_Task objective_. Whenever a line in the records below contains "stands", pick it out.

++++ Information shown

-- ==== Sys2Proof/Machine/Runs.lean ====
section
/-!
DEFINITION. Machine/Runs.lean: infinite runs and rule R73, weak fairness, "the only liveness assumption" (decision D24).
The step of the machine is one line at a time; here the lines of a run never end, and fairness says which events such a
run cannot put off for ever.
-/

namespace Sys2Proof.Machine

/-- The internal steps rule R73 assumes weak fairness of, "exactly these steps": the load and the completion of each
transmitter, and the tick. The arrivals and the unmapped event are none of them: "the environment may deliver them at any
time or never". -/
inductive FairEvent where
  | load (l : Link)
  | done (l : Link)
  | tick
deriving DecidableEq, Repr

/-- The row of the table that is this event. -/
def FairEvent.instr : FairEvent → Instr
  | .load .host => .evHtxLoad
  | .load .bus => .evBtxLoad
  | .done .host => .evHtxDone
  | .done .bus => .evBtxDone
  | .tick => .evTick

/-- The event is enabled: rules R143 to R146 for the transmitters ("a transmitter that has a byte and is allowed to send
it"), rule R215 for the tick ("always, unless `HALT = 1`"). -/
def State.Enables (s : State) (e : FairEvent) : Prop :=
  s.halt = false ∧
    match e with
    | .load l => (l = .bus → s.dir = .transmit) ∧ s.CanLoad l
    | .done l => s.shift l ≠ none
    | .tick => True

/-- The event that stands in front of the run, if an event does: the next step takes it. -/
def State.nextEvent (s : State) : Option Instr :=
  match s.input with
  | .word .evt bytes :: _ =>
    match decode s.cfg .evt bytes with
    | .ok (i, _) => some i
    | .error _ => none
  | _ => none

/-- The environment puts a line in front of the run, or leaves the run as it stands. -/
def State.offered (s : State) : Option Input → State
  | none => s
  | some l => { s with input := l :: s.input }

/-- An infinite sequence of states, and before each step the line the environment chose to put in front (rule R8: the
schedule is a parameter of the step relation). -/
structure Run where
  state : Nat → State
  line : Nat → Option Input

/-- The state the `n`th step starts from. -/
def Run.before (r : Run) (n : Nat) : State := (r.state n).offered (r.line n)

/-- The sequence is a run of the machine: each state is a step after the one before. -/
def Run.Steps (r : Run) : Prop := ∀ n, step (r.before n) = .next (r.state (n + 1))

/-- The `n`th step of the run is the event `e`. -/
def Run.Takes (r : Run) (n : Nat) (e : FairEvent) : Prop := (r.before n).nextEvent = some e.instr

/-- Weak fairness, rule R73 and decision D24: an event that is enabled from some point on without a break is taken at some
later point. For the tick that is: it occurs infinitely often unless the block is halted. -/
def Run.Fair (r : Run) : Prop :=
  ∀ (e : FairEvent) (n : Nat), (∀ m, n ≤ m → (r.state m).Enables e) → ∃ m, n ≤ m ∧ r.Takes m e

/-- The operation that is in progress at `n` no longer waits at some point from `n` on: it has completed, been abandoned,
or its next micro-step is enabled; or the block is halted. (Rule R73 assumes no fairness of the foreground agent, so that
it also takes the micro-step is no part of this.) -/
def Run.Releases (r : Run) (n : Nat) : Prop :=
  ∃ m, n ≤ m ∧ ((r.state m).halt = true ∨ (r.state m).op ≠ (r.state n).op ∨ (r.state m).microStep ≠ none)

/-- The micro-step at which the operation in progress stands. -/
def State.waitsAt (s : State) : Option Micro := s.op.bind fun o => o.todo.head?

/-- A wait that ends when the countdown runs out (rules R132, R182, R214). -/
def Micro.timed : Micro → Bool
  | .get _ _ | .awaitExpiry | .awaitDrain => true
  | .put _ _ _ | .putChecksum _ | .arm _ | .armPacket _ | .getUntimed _ | .flush _ | .direction _ => false
  | .readStatus | .resetStatus | .setStatus _ | .clearStatus _ | .fail _ _ => false

/-- A put to the transmit channel of a link (rule R131), by a raw put or by a codec. -/
def Micro.putsTo (l : Link) : Micro → Bool
  | .put l' _ _ | .putChecksum l' => decide (l' = l)
  | .get _ _ | .awaitExpiry | .awaitDrain | .arm _ | .armPacket _ | .getUntimed _ | .flush _ | .direction _ => false
  | .readStatus | .resetStatus | .setStatus _ | .clearStatus _ | .fail _ _ => false

end Sys2Proof.Machine
end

++++++++

_Exercise output_.
/-- The event that stands in front of the run, if an event does: the next step takes it. -/
/-- The environment puts a line in front of the run, or leaves the run as it stands. -/
/-- The micro-step at which the operation in progress stands. -/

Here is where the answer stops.